/-- Settles O43: such an access is no register access of R39, no good access of a window, or outside every window. -/
theorem widthAndAlignmentErrors : Obligations.WidthAndAlignmentErrors := by
  intro s x rest hscript h
  refine step_busError hscript ?_
  obtain ⟨hlt, hbad⟩ | ⟨hlow, hbad⟩ := h
  · rw [busTarget, if_pos hlt]
    exact registerTarget_error (hbad.imp_right .inl)
  · by_cases hhigh : x.address.toNat < 0x40000000
    · obtain ⟨b, a, hw⟩ := exists_windowOf hlow hhigh
      obtain ⟨haddr, -⟩ := windowOf_eq_some_iff.1 hw
      refine busTarget_of_not_good hw fun ⟨hn, halign, _⟩ => ?_
      rw [haddr, windowBase_add_mod hn] at hbad
      omega
    · exact ⟨_, busTarget_outside (by omega) (.inr (by omega))⟩

/-! ## Host writes of buffers -/

/-- A write at a good address of a buffer is the buffer write of it (R37, R38). -/
theorem step_writeBuf {s : State} {b : Buffer} {a n : Nat} {v : Word} {rest : List Event} (hp : s.params.legal)
    (hg : goodAccess s.params b a n) (h : s.script = .host (.write (busAddress b a) n v) :: rest) :
    step s = hostBufWrite b a n v (setScript rest s) := by
  rw [step_host h, hostAccess, setScript_params, busTarget_buffer hp hg]

theorem hostBufWrite_of_idle {b : Buffer} {s : State} (a n : Nat) (v : Word) (hb : b ≠ .nrmBuf)
    (h : s.engine = .idle) : hostBufWrite b a n v s = .next (hostStore b a (toBytes n v.toNat) s) := by
  simp [hostBufWrite, hb, accepting_of_idle s h]

/-- Settles O40: the write is a store of the little-endian bytes of v, which are seen from then on. -/
theorem bufferWritesAreLittleEndian : Obligations.BufferWritesAreLittleEndian := by
  intro s b a n v rest hp hb hg hidle hscript
  have hstep := (step_writeBuf hp hg hscript).trans (hostBufWrite_of_idle a n v hb hidle)
  rw [hostStore, bufferOf_setScript] at hstep
  refine ⟨(bufferOf b s).store a (toBytes n v.toNat), s.unseen.wrote b a (toBytes n v.toNat), hstep, fun j hj => ?_,
    fun x hx => ?_, fun c x => ?_, Unseen.wrote_count .., Unseen.wrote_smp .., Unseen.wrote_nrm ..⟩
  · rw [Memory.read_store_inside _ (by simpa using hj), toBytes_getElem, extractLsb'_eq_ofNat]
  · exact Memory.read_store_outside _ (by simpa using hx)
  · rw [Unseen.hides_wrote hb, toBytes_length]

/-! ## Reads of unseen outputs -/

/-- With the engine Idle a read of a register that is not defined to the host is a draw (R46(c), R97). -/
theorem step_readReg_unseen {s : State} {r : HostReg} {rest : List Event} (hidle : s.engine = .idle)
    (hunseen : s.unseen.hidesRegister r = true) (h : s.script = .host (.read (registerOffset r) 4) :: rest) :
    step s = .next (returnAny 4 (setScript rest s)) := by
  have hany : anyValueRegister r (setScript rest s) = true := (anyValueRegister_of_idle r hidle).trans hunseen
  rw [step_readReg h]
  exact if_pos hany

/-- Bytes that are all written are read as the list of them (R27). -/
theorem Memory.readBytes_of_written {m : Memory} {a n : Nat} {raw : Nat → Byte}
    (h : ∀ j, j < n → m.read (a + j) = some (raw j)) : m.readBytes a n = some ((List.range n).map raw) := by
  simpa using Memory.readBytes_of_forall (m := m) (a := a) (n := n) (raw := fun x => raw (x - a)) (by simpa using h)

/-- With the engine Idle a read of written bytes of which some are not defined to the host draws those (R46(c), R97). -/
theorem hostBufRead_hidden {b : Buffer} {a n : Nat} {s : State} {bs : List Byte} (hidle : s.engine = .idle)
    (hbs : (bufferOf b s).readBytes a n = some bs) (hhidden : ∃ j, j < n ∧ s.unseen.hides b (a + j) = true) :
    hostBufRead b a n s = .next (returnHidden (hiddenBytes b a n s) bs s) := by
  have hany : (hiddenBytes b a n s).any id = true := by simpa [hiddenBytes] using hhidden
  simp [hostBufRead, not_anyValue_buffer (.inr hidle), hbs, hany]

/-- The value of an overlay has the size of the bytes it stands for, and those that are not hidden are their own. -/
theorem overlay_value {hidden : List Bool} {bs ds : List Byte} (h1 : hidden.length = bs.length)
    (h2 : ds.length = bs.length) (hw : bs.length ≤ 4) :
    (BitVec.ofNat 32 (ofBytes (overlay hidden bs ds))).toNat < 2 ^ (8 * bs.length) ∧
      ∀ (j : Nat) (hj : j < bs.length), hidden[j]? = some false →
        (BitVec.ofNat 32 (ofBytes (overlay hidden bs ds))).extractLsb' (8 * j) 8 = bs[j] := by
  have hlen := overlay_length h1 h2
  constructor
  · exact (Nat.mod_le _ _).trans_lt (hlen ▸ ofBytes_lt_two_pow _)
  · intro j hj hseen
    rw [extractLsb'_ofBytes (by omega) (by omega)]
    exact Option.some.inj (by simpa [hj, hlen] using overlay_getElem? h1 h2 hseen)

**TRY IT**
From the first line of the data above to the line holding "intro s b a n v rest hp hb hg hidle hscript", reproduce each line exactly; emit no other lines.

**EXERCISE OUTPUT**
/-- Settles O43: such an access is no register access of R39, no good access of a window, or outside every window. -/
theorem widthAndAlignmentErrors : Obligations.WidthAndAlignmentErrors := by
  intro s x rest hscript h
  refine step_busError hscript ?_
  obtain ⟨hlt, hbad⟩ | ⟨hlow, hbad⟩ := h
  · rw [busTarget, if_pos hlt]
    exact registerTarget_error (hbad.imp_right .inl)
  · by_cases hhigh : x.address.toNat < 0x40000000
    · obtain ⟨b, a, hw⟩ := exists_windowOf hlow hhigh
      obtain ⟨haddr, -⟩ := windowOf_eq_some_iff.1 hw
      refine busTarget_of_not_good hw fun ⟨hn, halign, _⟩ => ?_
      rw [haddr, windowBase_add_mod hn] at hbad
      omega
    · exact ⟨_, busTarget_outside (by omega) (.inr (by omega))⟩

/-! ## Host writes of buffers -/

/-- A write at a good address of a buffer is the buffer write of it (R37, R38). -/
theorem step_writeBuf {s : State} {b : Buffer} {a n : Nat} {v : Word} {rest : List Event} (hp : s.params.legal)
    (hg : goodAccess s.params b a n) (h : s.script = .host (.write (busAddress b a) n v) :: rest) :
    step s = hostBufWrite b a n v (setScript rest s) := by
  rw [step_host h, hostAccess, setScript_params, busTarget_buffer hp hg]

theorem hostBufWrite_of_idle {b : Buffer} {s : State} (a n : Nat) (v : Word) (hb : b ≠ .nrmBuf)
    (h : s.engine = .idle) : hostBufWrite b a n v s = .next (hostStore b a (toBytes n v.toNat) s) := by
  simp [hostBufWrite, hb, accepting_of_idle s h]

/-- Settles O40: the write is a store of the little-endian bytes of v, which are seen from then on. -/
theorem bufferWritesAreLittleEndian : Obligations.BufferWritesAreLittleEndian := by
  intro s b a n v rest hp hb hg hidle hscript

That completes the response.